Re: Subject: Re: 32'nd bit & UTF-8

From: Hans Aberg (haberg@math.su.se)
Date: Wed Jan 19 2005 - 13:56:24 CST

Next message: Hans Aberg: "Re: 32'nd bit & UTF-8"

Previous message: Hans Aberg: "Re: 32'nd bit & UTF-8"
In reply to: Oliver Christ: "RE: Subject: Re: 32'nd bit & UTF-8"
Next in thread: Marcin 'Qrczak' Kowalczyk: "Re: Subject: Re: 32'nd bit & UTF-8"
Messages sorted by: [ date ] [ thread ] [ subject ] [ author ] [ attachment ]
Mail actions: [ respond to this message ] [ mail a new topic ]

On 2005/01/19 19:18, Oliver Christ at oli@trados.com wrote:

>
>> UTF-8 BOM's seem pointless.
>
> On the very contrary. It's most helpful to determine a text file's
> encoding. Without the UTF8 BOM it's hard to tell whether a file is
> encoded in some ISO or whatever encoding/codepage or is already UTF8.
> I'm grateful every day that .Net by default prefixes UTF8-encoded text
> files with a UTF8 BOM, and IMO the UTF8 BOM should be part of the
> standard or at least be generally applied best practice. It simplifies
> at least part of the problem if you have to deal with thousands of files
> (or char strings [such as file names ;-) ], for that matter) of which
> you don't know the encoding.
>
> I agree that "byte order" is misleading in the case of UTF8 but in
> practice it's a blessing.

The problem is that platforms such as UNIX use different methods to
determine file encodings that file contents, and there are other problems
with it, see <http://www.cl.cam.ac.uk/~mgk25/unicode.html>

The use of a BOM you indicate is not any longer a character encoding, but a
file format. Local platforms might use it, but it should not be a part of an
encoding format such as UTF-8. I once suggested that Unicode include special
escape characters, just so that file encodings could be indicated. but that
suggested was turned down as contrary to the Unicode spirt. Then one should
not put in such escape characters into the Unicode encodings, in even more
special version, causing problems in various circumstances.

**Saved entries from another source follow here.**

-- ==== Sys2Proof/Tests/Slice0.lean ====
section
/-! SUPPORT. Small tests of one step each, expected results from spec/95_test_vectors.md and the rules' own examples, and for
each statement with hypotheses a witness that meets them. -/

namespace Sys2Proof.Tests

open Sys2Proof Sys2Proof.Machine

/-! ## Well-formedness: each check refuses an ill-formed term (30_encoding.md R108) -/

theorem test_wf_ark_round_15_refused : (Instr.uArk 15#6).wellFormed = false := by decide
theorem test_wf_ark_round_14_admitted : (Instr.uArk 14#6).wellFormed = true := by decide
theorem test_wf_kload_word_8_refused : (Instr.uKload 8#6).wellFormed = false := by decide
theorem test_wf_kload_word_7_admitted : (Instr.uKload 7#6).wellFormed = true := by decide
theorem test_wf_kgen_word_3_refused : (Instr.uKgen 3#6).wellFormed = false := by decide
theorem test_wf_kgen_word_60_refused : (Instr.uKgen 60#6).wellFormed = false := by decide
theorem test_wf_kgen_words_4_and_59_admitted :
    (Instr.uKgen 4#6).wellFormed = true ∧ (Instr.uKgen 59#6).wellFormed = true := by decide

/-! ## Decoding: words written out from R101 (the CMD value) and R107, R108 (bits 11:10 = 00, IDX in 9:4, OPC in 3:0) -/

theorem test_decode_nop : decodeTableWord 32 0x00000000 = some .nop := by decide
theorem test_decode_keyexp : decodeTableWord 32 0x00000001 = some .keyexp := by decide
theorem test_decode_encrypt : decodeTableWord 32 0x00000002 = some .encrypt := by decide
theorem test_decode_decrypt : decodeTableWord 32 0x00000003 = some .decrypt := by decide
theorem test_decode_cmd_4_and_0x102_refused :
    decodeTableWord 32 0x00000004 = none ∧ decodeTableWord 32 0x00000102 = none := by decide
theorem test_decode_uload : decodeTableWord 16 0b00_000000_0000 = some .uLoad := by decide
theorem test_decode_usb : decodeTableWord 16 0b00_000000_0001 = some .uSb := by decide
theorem test_decode_usr : decodeTableWord 16 0b00_000000_0010 = some .uSr := by decide
theorem test_decode_umc : decodeTableWord 16 0b00_000000_0011 = some .uMc := by decide
theorem test_decode_uark : decodeTableWord 16 0b00_001010_0100 = some (.uArk 10#6) := by decide
theorem test_decode_uisb : decodeTableWord 16 0b00_000000_0101 = some .uIsb := by decide
theorem test_decode_uisr : decodeTableWord 16 0b00_000000_0110 = some .uIsr := by decide
theorem test_decode_uimc : decodeTableWord 16 0b00_000000_0111 = some .uImc := by decide
theorem test_decode_ustore : decodeTableWord 16 0b00_000000_1000 = some .uStore := by decide
theorem test_decode_ukload : decodeTableWord 16 0b00_000111_1001 = some (.uKload 7#6) := by decide
theorem test_decode_ukgen : decodeTableWord 16 0b00_111011_1010 = some (.uKgen 59#6) := by decide
theorem test_decode_reserved_opcodes_refused :
    decode (.uop 0x00B#12) = .error .reservedOpcode ∧ decode (.uop 0x00F#12) = .error .reservedOpcode := by
  constructor <;> rfl
theorem test_decode_index_on_plain_uop_refused : decode (.uop 0x011#12) = .error .nonzeroIdx := by rfl
theorem test_decode_top_bits_refused : decode (.uop 0x404#12) = .error .nonzeroTop := by rfl

/-! ## States and observations the tests share -/

/-- A busy engine at UPC k of a program, with one engine step to come for each uop left. -/
def busyAt (p : Phase) (nk nr : BitVec 4) (k : BitVec 6) : State :=
  { State.reset with
    phase := p, opNk := nk, opNr := nr, upc := k, stepsLeft := (prog p nk.toNat nr.toNat).length - k.toNat }

/-- A quiescent engine with a key of the variant `code`. -/
def keyed (code : BitVec 2) : State := { State.reset with keyValid := true, kvar := code, done := true }

/-- The host's next action. -/
def next (a : HostAction) (s : State) : State := { s with turns := [⟨0, a⟩] }

def statusOf : Result → Option Word
  | .next t => some (statusWord t)
  | .fault _ => none
  | .refused _ => none

def sOf : Result → Option Block
  | .next t => some (blockOfSreg t.sreg)
  | .fault _ => none
  | .refused _ => none

def doutOf : Result → Option Block
  | .next t => some t.dout
  | .fault _ => none
  | .refused _ => none

def wOf (i : Nat) : Result → Option Word
  | .next t => some (wAt t.w i)
  | .fault _ => none
  | .refused _ => none

def respOf : Result → Option BusResponse
  | .next t => some t.resp
  | .fault _ => none
  | .refused _ => none

def refusalOf : Result → Option Refusal
  | .next _ => none
  | .fault _ => none
  | .refused r => some r

/-- The state after reset with the block b in S. -/
def withS (b : Block) : State := { State.reset with sreg := sregOfBlock b }

/-- The block 000102…0f of 95_test_vectors.md. -/
def ramp : Block := #v[0x00010203#32, 0x04050607#32, 0x08090a0b#32, 0x0c0d0e0f#32]

/-! ## Commands: the rows of 95_test_vectors.md 2.8, one step each, the word placed by withFetchWord -/

theorem test_nop_row_1 : statusOf (step (State.reset.withFetchWord 32 0)) = some 0x004#32 := by decide
theorem test_nop_row_21 :
    statusOf (step ({ keyed 0#2 with ovr := true, err := 1#4 }.withFetchWord 32 0)) = some 0x006#32 := by decide
theorem test_keyexp_row_4 : statusOf (step (State.reset.withFetchWord 32 1)) = some 0x001#32 := by decide
theorem test_keyexp_row_11 :
    statusOf (step ({ keyed 1#2 with ksize := 1#2, keylen := 16#8 }.withFetchWord 32 1)) = some 0x116#32 := by decide
theorem test_encrypt_row_16 : statusOf (step ((keyed 2#2).withFetchWord 32 2)) = some 0x203#32 := by decide
theorem test_encrypt_row_13 :
    statusOf (step ({ keyed 0#2 with blklen := 15#8 }.withFetchWord 32 2)) = some 0x026#32 := by decide
theorem test_decrypt_row_3 :
    statusOf (step ({ State.reset with blklen := 15#8 }.withFetchWord 32 3)) = some 0x044#32 := by decide
theorem test_decrypt_accepted : statusOf (step ((keyed 0#2).withFetchWord 32 3)) = some 0x003#32 := by decide
theorem test_illegal_row_19 : statusOf (step ((keyed 0#2).withFetchWord 32 0x102)) = some 0x056#32 := by decide
theorem test_overrun_discards_the_value :
    statusOf (step ((busyAt .kexp 4#4 10#4 3#6).withFetchWord 32 2)) = some 0x009#32 := by decide

/-! ## Micro-operations: 95_test_vectors.md 2.2 to 2.6, one engine step each -/

theorem test_uload :
    sOf (step ({ State.reset with din := ramp }.withFetchWord 16 0x000)) = some ramp := by decide
theorem test_usb : sOf (step ((withS ramp).withFetchWord 16 0x001)) =
    some #v[0x637c777b#32, 0xf26b6fc5#32, 0x3001672b#32, 0xfed7ab76#32] := by decide
theorem test_usr : sOf (step ((withS ramp).withFetchWord 16 0x002)) =
    some #v[0x00050a0f#32, 0x04090e03#32, 0x080d0207#32, 0x0c01060b#32] := by decide
theorem test_umc_columns :
    sOf (step ((withS #v[0xdb135345#32, 0xf20a225c#32, 0x01000000#32, 0x2d26314c#32]).withFetchWord 16 0x003)) =
      some #v[0x8e4da1bc#32, 0x9fdc589d#32, 0x02010103#32, 0x4d7ebdf8#32] := by decide
theorem test_umc_ramp : sOf (step ((withS ramp).withFetchWord 16 0x003)) =
    some #v[0x02070005#32, 0x06030401#32, 0x0a0f080d#32, 0x0e0b0c09#32] := by decide
/-- Round 1 reads W[4..7], not W[1..4] (conflict C2): 2.5 with the words of round key 1 of 2.6. -/
theorem test_uark_reads_its_round_key :
    sOf (step ({ (withS #v[0xd6aa74fd#32, 0xd2af72fa#32, 0xdaa678f1#32, 0xd6ab76fe#32]) with
      w := (((State.reset.w.set 4 0xd6aa74fd#32).set 5 0xd2af72fa#32).set 6 0xdaa678f1#32).set 7
        0xd6ab76fe#32 }.withFetchWord 16 0x014)) = some (Vector.replicate 4 0#32) := by decide
theorem test_uark_round_0 :
    sOf (step ({ withS ramp with
      w := (((State.reset.w.set 0 0x2b7e1516#32).set 1 0x28aed2a6#32).set 2 0xabf71588#32).set 3
        0x09cf4f3c#32 }.withFetchWord 16 0x004)) =
      some #v[0x2b7f1715#32, 0x2cabd4a1#32, 0xa3fe1f83#32, 0x05c24133#32] := by decide
theorem test_uisb : sOf (step ((withS ramp).withFetchWord 16 0x005)) =
    some #v[0x52096ad5#32, 0x3036a538#32, 0xbf40a39e#32, 0x81f3d7fb#32] := by decide
theorem test_uisr : sOf (step ((withS ramp).withFetchWord 16 0x006)) =
    some #v[0x000d0a07#32, 0x04010e0b#32, 0x0805020f#32, 0x0c090603#32] := by decide
theorem test_uimc_columns :
    sOf (step ((withS #v[0xdb135345#32, 0x8e4da1bc#32, 0x00000001#32, 0x2d26314c#32]).withFetchWord 16 0x007)) =
      some #v[0x32a41d55#32, 0xdb135345#32, 0x090d0b0e#32, 0xa05050d6#32] := by decide
theorem test_ustore : doutOf (step ((withS ramp).withFetchWord 16 0x008)) = some ramp := by decide
theorem test_ukload :
    wOf 7 (step ({ State.reset with key := State.reset.key.set 7 0x1c1d1e1f#32 }.withFetchWord 16 0x079)) =
      some 0x1c1d1e1f#32 := by decide
/-- 2.6: Nk = 8, i = 12, the sub-only branch. -/
theorem test_ukgen_sub_only :
    wOf 12 (step ({ busyAt .kexp 8#4 14#4 0#6 with
      w := (State.reset.w.set 11 0xa572c09c#32).set 4 0x10111213#32 }.withFetchWord 16 0x0CA)) =
      some 0x1651a8cd#32 := by decide
/-- 2.6: Nk = 6, i = 10, the plain branch. -/
theorem test_ukgen_plain_for_nk_6 :
    wOf 10 (step ({ busyAt .kexp 6#4 12#4 0#6 with
      w := (State.reset.w.set 9 0x5847f0fa#32).set 4 0x10111213#32 }.withFetchWord 16 0x0AA)) =
      some 0x4856e2e9#32 := by decide
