-- ==== Sys2Proof/Config.lean ====
section
/-!
DEFINITION. The implementation parameters of `00_scope.md` R6. `IN_CAP` is OPEN in the spec (D7: any value at least
517), so it rests on a constant without a body (log 3).
-/

namespace Sys2Proof

/-- How far `IN_CAP` exceeds the least value R6 allows. No value of it can be proved (log 3). -/
opaque Config.inCapExtra : Nat

/-- `IN_CAP`, the capacity of the input buffer: any value `>= 517` (R6, D7). -/
def Config.inCap : Nat := Config.inCapExtra + 517

/-- `OUT_CAP = 2*IN_CAP - 1` (R6, D8). -/
def Config.outCap : Nat := 2 * Config.inCap - 1

/-- `DATA_MAX`, the largest data length (R6). -/
def Config.dataMax : Nat := 255

end Sys2Proof
end

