-- ==== Sys2Proof/Machine/Bus.lean ====
section
/-!
DEFINITION. The host's actions on the block (`20_memory.md` R55 to R57, `30_encoding.md` R73, R84, R85,
`60_exceptions.md` R206, `70_reset_and_hazards.md` R230) and which one a line of the host's program performs.
-/

namespace Sys2Proof.Machine

/-- `COMMAND(w)`: the whole block step on a host write `CMD <- w` (R73). -/
def command (w : Byte) (s : State) : Host.Outcome State Fault Refusal :=
  match decodeWord w with
  | .error _ => .next s.badOp
  | .ok i => exec i s

/-- `WRIN bytes`, refused when longer than IN_CAP (R23, R56). -/
def writeIn (bytes : List Byte) (s : State) : State :=
  if bytes.length ≤ Config.inCap then s.setIn bytes else s.markRefused .overCap

/-- `WRPKT p`, refused when its data is longer than 255 bytes (R24, R56). -/
def writePkt (p : Packet) (s : State) : State :=
  if (p.data.getD []).length ≤ Config.dataMax then s.setPkt (packetPkt p) else s.markRefused .overCap

/-- The number a result field holds (R26 to R29, R84). -/
def fieldValue (s : State) : ResultField → Nat
  | .status => s.status.toNat
  | .crcOut => s.crcOut.toNat
  | .outLen => s.out.length
  | .resAddrP => s.res.addrP.toNat
  | .resAddr => s.res.addr.toNat
  | .resCmd => s.res.cmd.toNat
  | .resDataP => s.res.dataP.toNat

/-- A host read of `OUT_BUF[i]`, refused at or beyond OUT_LEN (R55). -/
def readOutByte (i : Nat) (s : State) : State :=
  match s.memRead .outBuf i with
  | some b => s.logRead (.num b.toNat)
  | none => s.markRefused .readPastLen

/-- One host action (R57, R206). -/
def perform (a : Action) (s : State) : Host.Outcome State Fault Refusal :=
  match a with
  | .wrin bytes => .next (writeIn bytes s)
  | .wrpkt p => .next (writePkt p s)
  | .cmdw w => command w s
  | .rd f => .next (s.logRead (.num (fieldValue s f)))
  | .rdOutByte i => .next (readOutByte i s)
  | .rdOut => .next (s.logRead (.bytes s.out))
  | .rdCmd => .next (s.markRefused .readWo)
  | .wrResult _ _ => .next (s.markRefused .writeRo)
  | .wrOutByte _ _ => .next (s.markRefused .writeRo)
  | .reset => .next s.resetRegisters

/-- The action a line performs now, and the lines it leaves to come (R84, R85). LOOP feeds OUT, as it stands, back as the
next input. -/
def expandLine (s : State) : Line → Action × List Line
  | .act a => (a, [])
  | .op i => (.cmdw (encodeWord i), [])
  | .loop => (.rdOut, [.act (.wrin s.out)])
  | .send p => (.wrpkt p, [.op .encode])
  | .recv bytes => (.wrin bytes, [.op .decode])

/-- Perform the line `l`, the lines `rest` being left of the host's program. -/
def performLine (l : Line) (rest : List Line) (s : State) : Host.Outcome State Fault Refusal :=
  perform (expandLine s l).1 (s.setPending ((expandLine s l).2 ++ rest))

/-- The host's next action, if the program has one left; the block takes no step otherwise (R20; log 4). -/
def nextAction (s : State) : Host.Outcome State Fault Refusal :=
  match s.pending with
  | [] => .next s
  | l :: rest => performLine l rest s

/-- A state that carries a mark takes no further step (R206; log 2). -/
def guardMarks (s : State) (go : Host.Outcome State Fault Refusal) : Host.Outcome State Fault Refusal :=
  match s.faulted with
  | some f => .fault f
  | none =>
    match s.refused with
    | some r => .refused r
    | none => go

end Sys2Proof.Machine
end

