-- ==== Sys2Proof/Safety.lean ====
section
/-!
DEFINITION. What counts as a run the spec's rules describe (`60_exceptions.md` R206: "no fault, no refusal"), the stores'
form, the invariant of the machine, and the packets ENCODE accepts.
-/

namespace Sys2Proof.Machine

/-- Neither mark is set: the premise every claim about a host program takes (R33, R206). -/
abbrev State.unmarked (s : State) : Prop := s.faulted = none ∧ s.refused = none

/-- Each byte store is within its capacity (R23, R24, R28, R50). The stores are lists indexed from 0 with no hole, so this
is all there is to their form (log 7). -/
abbrev Memory.wf (s : State) : Prop :=
  (s.storeBytes .inBuf).length ≤ Config.inCap ∧
  (s.storeBytes .pktData).length ≤ Config.dataMax ∧
  (s.storeBytes .outBuf).length ≤ Config.outCap

/-- The operand a command reads has been written since reset (R73). -/
def operandWritten (i : Instr) (s : State) : Bool :=
  match i with
  | .crc8 => s.inWritten
  | .stuff => s.inWritten
  | .destuff => s.inWritten
  | .encode => s.pktWritten
  | .decode => s.inWritten

/-- The packets of R159: address absent or at most 0x7F, command at most 0x7F, data at most 255 bytes. -/
def Packet.encodable (p : Packet) : Prop :=
  (∀ a, p.addr = some a → a ≤ 0x7F) ∧ p.cmd ≤ 0x7F ∧ (p.data.getD []).length ≤ 255

/-- `norm` of R159: data that is present and empty becomes absent, nothing else changes. -/
def Packet.norm (p : Packet) : Packet := if p.data = some [] then { p with data := none } else p

/-- What holds of the machine after every step: the stores' form, what an unwritten operand (log 1) and an absent operand
field (R24) hold, the codes STATUS can hold (R83), what the result registers can hold together (R27 to R29, R155, R202),
and one mark at most (R206). -/
structure State.Inv (s : State) : Prop where
  stores : Memory.wf s
  unwrittenIn : s.inWritten = false → s.inReg = []
  unwrittenPkt : s.pktWritten = false → s.pkt = PktReg.zero
  pktAbsentAddr : s.pkt.addrP = false → s.pkt.addr = 0
  pktAbsentData : s.pkt.dataP = false → s.pkt.data = []
  statusCodes : s.status ≤ 0x9 ∨ s.status = 0xF
  failedEmpty : s.status ≠ 0x0 → s.crcOut = 0x00 ∧ s.out = [] ∧ s.res = ResReg.zero
  crcAlone : s.crcOut ≠ 0x00 → s.out = [] ∧ s.res = ResReg.zero
  resAbsentAddr : s.res.addrP = false → s.res.addr = 0 ∧ s.res.cmd ≤ 0x7F
  resData : s.res.dataP = true → 1 ≤ s.out.length ∧ s.out.length ≤ 255
  resNoData : s.res ≠ ResReg.zero → s.res.dataP = false → s.out = []
  oneMark : s.faulted = none ∨ s.refused = none

end Sys2Proof.Machine
end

If BOM's should be admitted, one should probably add to Unicode special file
encodings characters. Then these should be more general, and specifically
only used for special file formats, but mot a part of the encodings
themselves. Then developers of file formats could use them at need. And
those merely concerned with 8-bit byte applications to Unicode via UTF-8
need not worry about these escape sequences.

Hans Aberg

Next message: Hans Aberg: "Re: 32'nd bit & UTF-8"
Previous message: Hans Aberg: "Re: 32'nd bit & UTF-8"
In reply to: Oliver Christ: "RE: Subject: Re: 32'nd bit & UTF-8"
Next in thread: Marcin 'Qrczak' Kowalczyk: "Re: Subject: Re: 32'nd bit & UTF-8"
Messages sorted by: [ date ] [ thread ] [ subject ] [ author ] [ attachment ]
Mail actions: [ respond to this message ] [ mail a new topic ]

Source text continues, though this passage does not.